Strathewen: The community
The Black Saturday fires in 2009 stole a lot of things. Homes. Possessions. Parents and children. It took most of the things that make up what we call a ‘community’; one of the things that the fires didn’t destroy however, was the sense of community.
One of Strathewen’s 140 or so properties is home to the Stecher family.
Wes and Georgina Stecher have a close relationship with Strathewen. Georgina’s family has been in the district for six generations, and most of her relatives and friends live ‘down the road’. Like a lot of small regional towns, the sense of community is noticeable as you drive the streets of Strathewen.
Wes moved to the area five years ago after meeting Georgina and quickly fell in love with his new neighbourhood. He is a volunteer fire fighter for the Arthurs Creek and Strathewen Rural Fire Brigade and was on the front line when the fires hit. He shared his story in the following months and can be seen on the ABC’s Black Saturday website.
After the last of the embers were extinguished and the smoke lifted to reveal a stark charred landscape, Wes and Georgina discovered that they had lost their home and friends. Like a lot of the locals, they had to move away from the area to find a new home. Like a lot of locals, they decided to come back to Strathewen. And like a lot of locals, it was the community that provided them with support as they started to rebuild their lives.
Different communities bonded in different ways. Up the hill in Kinglake, a strong arts alliance emerged, and half an hour away in Flowerdale, more than 120 residents got the same tattoo. In Strathewen, the community bonded over something else. Food.

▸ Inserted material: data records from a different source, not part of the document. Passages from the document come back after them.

/-- The block `x = 1`: LD between r8 operands, with HALT where LD (HL),(HL) would stand (R88, R185 to R187,
R211). -/
def Instr.ofLd : Operand8 → Operand8 → Instr
  | .reg .b, .reg .b => .ld_B_B
  | .reg .b, .reg .c => .ld_B_C
  | .reg .b, .reg .d => .ld_B_D
  | .reg .b, .reg .e => .ld_B_E
  | .reg .b, .reg .h => .ld_B_H
  | .reg .b, .reg .l => .ld_B_L
  | .reg .b, .atHL => .ld_B_atHL
  | .reg .b, .reg .a => .ld_B_A
  | .reg .c, .reg .b => .ld_C_B
  | .reg .c, .reg .c => .ld_C_C
  | .reg .c, .reg .d => .ld_C_D
  | .reg .c, .reg .e => .ld_C_E
  | .reg .c, .reg .h => .ld_C_H
  | .reg .c, .reg .l => .ld_C_L
  | .reg .c, .atHL => .ld_C_atHL
  | .reg .c, .reg .a => .ld_C_A
  | .reg .d, .reg .b => .ld_D_B
  | .reg .d, .reg .c => .ld_D_C
  | .reg .d, .reg .d => .ld_D_D
  | .reg .d, .reg .e => .ld_D_E
  | .reg .d, .reg .h => .ld_D_H
  | .reg .d, .reg .l => .ld_D_L
  | .reg .d, .atHL => .ld_D_atHL
  | .reg .d, .reg .a => .ld_D_A
  | .reg .e, .reg .b => .ld_E_B
  | .reg .e, .reg .c => .ld_E_C
  | .reg .e, .reg .d => .ld_E_D
  | .reg .e, .reg .e => .ld_E_E
  | .reg .e, .reg .h => .ld_E_H
  | .reg .e, .reg .l => .ld_E_L
  | .reg .e, .atHL => .ld_E_atHL
  | .reg .e, .reg .a => .ld_E_A
  | .reg .h, .reg .b => .ld_H_B
  | .reg .h, .reg .c => .ld_H_C
  | .reg .h, .reg .d => .ld_H_D
  | .reg .h, .reg .e => .ld_H_E
  | .reg .h, .reg .h => .ld_H_H
  | .reg .h, .reg .l => .ld_H_L
  | .reg .h, .atHL => .ld_H_atHL
  | .reg .h, .reg .a => .ld_H_A
  | .reg .l, .reg .b => .ld_L_B
  | .reg .l, .reg .c => .ld_L_C
  | .reg .l, .reg .d => .ld_L_D
  | .reg .l, .reg .e => .ld_L_E
  | .reg .l, .reg .h => .ld_L_H
  | .reg .l, .reg .l => .ld_L_L
  | .reg .l, .atHL => .ld_L_atHL
  | .reg .l, .reg .a => .ld_L_A
  | .atHL, .reg .b => .ld_atHL_B
  | .atHL, .reg .c => .ld_atHL_C
  | .atHL, .reg .d => .ld_atHL_D
  | .atHL, .reg .e => .ld_atHL_E
  | .atHL, .reg .h => .ld_atHL_H
  | .atHL, .reg .l => .ld_atHL_L
  | .atHL, .atHL => .halt
  | .atHL, .reg .a => .ld_atHL_A
  | .reg .a, .reg .b => .ld_A_B
  | .reg .a, .reg .c => .ld_A_C
  | .reg .a, .reg .d => .ld_A_D
  | .reg .a, .reg .e => .ld_A_E
  | .reg .a, .reg .h => .ld_A_H
  | .reg .a, .reg .l => .ld_A_L
  | .reg .a, .atHL => .ld_A_atHL
  | .reg .a, .reg .a => .ld_A_A

/-- LD of d8 into an r8 operand (R188, R189). -/
def Instr.ofLdImm : Operand8 → Byte → Instr
  | .reg .b, n => .ld_B_d8 n
  | .reg .c, n => .ld_C_d8 n
  | .reg .d, n => .ld_D_d8 n
  | .reg .e, n => .ld_E_d8 n
  | .reg .h, n => .ld_H_d8 n
  | .reg .l, n => .ld_L_d8 n
  | .atHL, n => .ld_atHL_d8 n
  | .reg .a, n => .ld_A_d8 n

/-- LD (pointer),A (R190, R191, R194, R195). -/
def Instr.ofStoreA : Pointer → Instr
  | .bc => .ld_atBC_A
  | .de => .ld_atDE_A
  | .hlInc => .ld_atHLi_A
  | .hlDec => .ld_atHLd_A

/-- LD A,(pointer) (R192, R193, R196, R197). -/
def Instr.ofLoadA : Pointer → Instr
  | .bc => .ld_A_atBC
  | .de => .ld_A_atDE
  | .hlInc => .ld_A_atHLi
  | .hlDec => .ld_A_atHLd

/-- LD rr,d16 (R204). -/
def Instr.ofLd16 : Reg16 → Word → Instr
  | .bc, nn => .ld_BC_d16 nn
  | .de, nn => .ld_DE_d16 nn
  | .hl, nn => .ld_HL_d16 nn
  | .sp, nn => .ld_SP_d16 nn

/-- ADD HL,rr (R130). -/
def Instr.ofAddHL : Reg16 → Instr
  | .bc => .add_HL_BC
  | .de => .add_HL_DE
  | .hl => .add_HL_HL
  | .sp => .add_HL_SP

/-- INC rr (R131). -/
def Instr.ofInc16 : Reg16 → Instr
  | .bc => .inc_BC
  | .de => .inc_DE
  | .hl => .inc_HL
  | .sp => .inc_SP

/-- DEC rr (R132). -/
def Instr.ofDec16 : Reg16 → Instr
  | .bc => .dec_BC
  | .de => .dec_DE
  | .hl => .dec_HL
  | .sp => .dec_SP

/-- PUSH rr (R181). -/
def Instr.ofPush : StackPair → Instr
  | .bc => .push_BC
  | .de => .push_DE
  | .hl => .push_HL
  | .af => .push_AF

/-- POP rr (R182, R183). -/
def Instr.ofPop : StackPair → Instr
  | .bc => .pop_BC
  | .de => .pop_DE
  | .hl => .pop_HL
  | .af => .pop_AF

/-- The accumulator rotates (R139 to R142). -/
def Instr.ofAccRot : AccRot → Instr
  | .rlca => .rlca
  | .rrca => .rrca
  | .rla => .rla
  | .rra => .rra

/-- JP a16 and JP cc,a16: the unconditional form is the condition pre-satisfied (R165, R170, R171). -/
def Instr.ofJp : Option Cond → Word → Instr
  | none, nn => .jp_a16 nn
  | some .nz, nn => .jp_NZ_a16 nn
  | some .z, nn => .jp_Z_a16 nn
  | some .nc, nn => .jp_NC_a16 nn
  | some .c, nn => .jp_C_a16 nn

/-- JR e8 and JR cc,e8 (R173, R174). -/
def Instr.ofJr : Option Cond → Byte → Instr
  | none, n => .jr_e8 n
  | some .nz, n => .jr_NZ_e8 n
  | some .z, n => .jr_Z_e8 n
  | some .nc, n => .jr_NC_e8 n
  | some .c, n => .jr_C_e8 n

/-- CALL a16 and CALL cc,a16 (R175, R176). -/
def Instr.ofCall : Option Cond → Word → Instr
  | none, nn => .call_a16 nn
  | some .nz, nn => .call_NZ_a16 nn
  | some .z, nn => .call_Z_a16 nn
  | some .nc, nn => .call_NC_a16 nn
  | some .c, nn => .call_C_a16 nn

/-- RET and RET cc (R177, R178). -/
def Instr.ofRet : Option Cond → Instr
  | none => .ret
  | some .nz => .ret_NZ
  | some .z => .ret_Z
  | some .nc => .ret_NC
  | some .c => .ret_C

/-- RST t (R180). -/
def Instr.ofRst : Fin 8 → Instr
  | 0 => .rst_00
  | 1 => .rst_08
  | 2 => .rst_10
  | 3 => .rst_18
  | 4 => .rst_20
  | 5 => .rst_28
  | 6 => .rst_30
  | 7 => .rst_38

/-- The eleven illegal slots (R85). -/
def Instr.ofIllegal : IllegalSlot → Instr
  | .xD3 => .illegal_D3
  | .xDB => .illegal_DB
  | .xDD => .illegal_DD
  | .xE3 => .illegal_E3
  | .xE4 => .illegal_E4
  | .xEB => .illegal_EB
  | .xEC => .illegal_EC
  | .xED => .illegal_ED
  | .xF4 => .illegal_F4
  | .xFC => .illegal_FC
  | .xFD => .illegal_FD

/-- CB group 0: rotates, shifts and swap (R72, R79). -/
def Instr.ofRot : RotOp → Operand8 → Instr
  | .rlc, .reg .b => .rlc_B
  | .rlc, .reg .c => .rlc_C
  | .rlc, .reg .d => .rlc_D
  | .rlc, .reg .e => .rlc_E
  | .rlc, .reg .h => .rlc_H
  | .rlc, .reg .l => .rlc_L
  | .rlc, .atHL => .rlc_atHL
  | .rlc, .reg .a => .rlc_A
  | .rrc, .reg .b => .rrc_B
  | .rrc, .reg .c => .rrc_C
  | .rrc, .reg .d => .rrc_D
  | .rrc, .reg .e => .rrc_E
  | .rrc, .reg .h => .rrc_H
  | .rrc, .reg .l => .rrc_L
  | .rrc, .atHL => .rrc_atHL
  | .rrc, .reg .a => .rrc_A
  | .rl, .reg .b => .rl_B
  | .rl, .reg .c => .rl_C
  | .rl, .reg .d => .rl_D
  | .rl, .reg .e => .rl_E
  | .rl, .reg .h => .rl_H
  | .rl, .reg .l => .rl_L
  | .rl, .atHL => .rl_atHL
  | .rl, .reg .a => .rl_A
  | .rr, .reg .b => .rr_B
  | .rr, .reg .c => .rr_C
  | .rr, .reg .d => .rr_D
  | .rr, .reg .e => .rr_E
  | .rr, .reg .h => .rr_H
  | .rr, .reg .l => .rr_L
  | .rr, .atHL => .rr_atHL
  | .rr, .reg .a => .rr_A
  | .sla, .reg .b => .sla_B
  | .sla, .reg .c => .sla_C
  | .sla, .reg .d => .sla_D
  | .sla, .reg .e => .sla_E
  | .sla, .reg .h => .sla_H
  | .sla, .reg .l => .sla_L
  | .sla, .atHL => .sla_atHL
  | .sla, .reg .a => .sla_A
  | .sra, .reg .b => .sra_B
  | .sra, .reg .c => .sra_C
  | .sra, .reg .d => .sra_D
  | .sra, .reg .e => .sra_E
  | .sra, .reg .h => .sra_H
  | .sra, .reg .l => .sra_L
  | .sra, .atHL => .sra_atHL
  | .sra, .reg .a => .sra_A
  | .swap, .reg .b => .swap_B
  | .swap, .reg .c => .swap_C
  | .swap, .reg .d => .swap_D
  | .swap, .reg .e => .swap_E
  | .swap, .reg .h => .swap_H
  | .swap, .reg .l => .swap_L
  | .swap, .atHL => .swap_atHL
  | .swap, .reg .a => .swap_A
  | .srl, .reg .b => .srl_B
  | .srl, .reg .c => .srl_C
  | .srl, .reg .d => .srl_D
  | .srl, .reg .e => .srl_E
  | .srl, .reg .h => .srl_H
  | .srl, .reg .l => .srl_L
  | .srl, .atHL => .srl_atHL
  | .srl, .reg .a => .srl_A

/-- CB group 1: BIT b (R159, R160). -/
def Instr.ofBit : Fin 8 → Operand8 → Instr
  | 0, .reg .b => .bit_0_B
  | 0, .reg .c => .bit_0_C
  | 0, .reg .d => .bit_0_D
  | 0, .reg .e => .bit_0_E
  | 0, .reg .h => .bit_0_H
  | 0, .reg .l => .bit_0_L
  | 0, .atHL => .bit_0_atHL
  | 0, .reg .a => .bit_0_A
  | 1, .reg .b => .bit_1_B
  | 1, .reg .c => .bit_1_C
  | 1, .reg .d => .bit_1_D
  | 1, .reg .e => .bit_1_E
  | 1, .reg .h => .bit_1_H
  | 1, .reg .l => .bit_1_L
  | 1, .atHL => .bit_1_atHL
  | 1, .reg .a => .bit_1_A
  | 2, .reg .b => .bit_2_B
  | 2, .reg .c => .bit_2_C
  | 2, .reg .d => .bit_2_D
  | 2, .reg .e => .bit_2_E
  | 2, .reg .h => .bit_2_H
  | 2, .reg .l => .bit_2_L
  | 2, .atHL => .bit_2_atHL
  | 2, .reg .a => .bit_2_A
  | 3, .reg .b => .bit_3_B
  | 3, .reg .c => .bit_3_C
  | 3, .reg .d => .bit_3_D
  | 3, .reg .e => .bit_3_E
  | 3, .reg .h => .bit_3_H
  | 3, .reg .l => .bit_3_L
  | 3, .atHL => .bit_3_atHL
  | 3, .reg .a => .bit_3_A
  | 4, .reg .b => .bit_4_B
  | 4, .reg .c => .bit_4_C
  | 4, .reg .d => .bit_4_D
  | 4, .reg .e => .bit_4_E
  | 4, .reg .h => .bit_4_H
  | 4, .reg .l => .bit_4_L
  | 4, .atHL => .bit_4_atHL
  | 4, .reg .a => .bit_4_A
  | 5, .reg .b => .bit_5_B
  | 5, .reg .c => .bit_5_C
  | 5, .reg .d => .bit_5_D
  | 5, .reg .e => .bit_5_E
  | 5, .reg .h => .bit_5_H
  | 5, .reg .l => .bit_5_L
  | 5, .atHL => .bit_5_atHL
  | 5, .reg .a => .bit_5_A
  | 6, .reg .b => .bit_6_B
  | 6, .reg .c => .bit_6_C
  | 6, .reg .d => .bit_6_D
  | 6, .reg .e => .bit_6_E
  | 6, .reg .h => .bit_6_H
  | 6, .reg .l => .bit_6_L
  | 6, .atHL => .bit_6_atHL
  | 6, .reg .a => .bit_6_A
  | 7, .reg .b => .bit_7_B
  | 7, .reg .c => .bit_7_C
  | 7, .reg .d => .bit_7_D
  | 7, .reg .e => .bit_7_E
  | 7, .reg .h => .bit_7_H
  | 7, .reg .l => .bit_7_L
  | 7, .atHL => .bit_7_atHL
  | 7, .reg .a => .bit_7_A

/-- CB group 2: RES b (R161, R162). -/
def Instr.ofRes : Fin 8 → Operand8 → Instr
  | 0, .reg .b => .res_0_B
  | 0, .reg .c => .res_0_C
  | 0, .reg .d => .res_0_D
  | 0, .reg .e => .res_0_E
  | 0, .reg .h => .res_0_H
  | 0, .reg .l => .res_0_L
  | 0, .atHL => .res_0_atHL
  | 0, .reg .a => .res_0_A
  | 1, .reg .b => .res_1_B
  | 1, .reg .c => .res_1_C
  | 1, .reg .d => .res_1_D
  | 1, .reg .e => .res_1_E
  | 1, .reg .h => .res_1_H
  | 1, .reg .l => .res_1_L
  | 1, .atHL => .res_1_atHL
  | 1, .reg .a => .res_1_A
  | 2, .reg .b => .res_2_B
  | 2, .reg .c => .res_2_C
  | 2, .reg .d => .res_2_D
  | 2, .reg .e => .res_2_E
  | 2, .reg .h => .res_2_H
  | 2, .reg .l => .res_2_L
  | 2, .atHL => .res_2_atHL
  | 2, .reg .a => .res_2_A
  | 3, .reg .b => .res_3_B
  | 3, .reg .c => .res_3_C
  | 3, .reg .d => .res_3_D
  | 3, .reg .e => .res_3_E
  | 3, .reg .h => .res_3_H
  | 3, .reg .l => .res_3_L
  | 3, .atHL => .res_3_atHL
  | 3, .reg .a => .res_3_A
  | 4, .reg .b => .res_4_B
  | 4, .reg .c => .res_4_C
  | 4, .reg .d => .res_4_D
  | 4, .reg .e => .res_4_E
  | 4, .reg .h => .res_4_H
  | 4, .reg .l => .res_4_L
  | 4, .atHL => .res_4_atHL
  | 4, .reg .a => .res_4_A
  | 5, .reg .b => .res_5_B
  | 5, .reg .c => .res_5_C
  | 5, .reg .d => .res_5_D
  | 5, .reg .e => .res_5_E
  | 5, .reg .h => .res_5_H
  | 5, .reg .l => .res_5_L
  | 5, .atHL => .res_5_atHL
  | 5, .reg .a => .res_5_A
  | 6, .reg .b => .res_6_B
  | 6, .reg .c => .res_6_C
  | 6, .reg .d => .res_6_D
  | 6, .reg .e => .res_6_E
  | 6, .reg .h => .res_6_H
  | 6, .reg .l => .res_6_L
  | 6, .atHL => .res_6_atHL
  | 6, .reg .a => .res_6_A
  | 7, .reg .b => .res_7_B
  | 7, .reg .c => .res_7_C
  | 7, .reg .d => .res_7_D
  | 7, .reg .e => .res_7_E
  | 7, .reg .h => .res_7_H
  | 7, .reg .l => .res_7_L
  | 7, .atHL => .res_7_atHL
  | 7, .reg .a => .res_7_A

In the weeks after the fires, Strathewen resident Kate Hamment started a soup night. The event quickly grew in popularity and many locals, including the Stechers, started to attend the weekly dinners. Over the years, it’s become an integral part of the community and provides a comforting routine in what has been a tumultuous period.
The night has helped rebuild the community and provided residents with some time out from their hectic schedules. It’s been a place where they can talk about the progress they’re making, and help each other with advice and tips. They’ve also cooked a hell of a lot of soup.
At the Stecher’s new block, things are starting to take shape. The house and shed plans have been approved and Wes and Georgina hope to start construction in the coming weeks.
Despite everything they’ve been through, Wes and Georgina are positive about the future and excited at the progress happening on their land. They’re just one of the many homes in Strathewen that are on the journey of recovery.
With warmer days being more common, the sound of ladles serving up soup is fading and the sound of tongs on the barbeque is now in their place. It’s just one of the sounds that defines this optimistic, well fed community.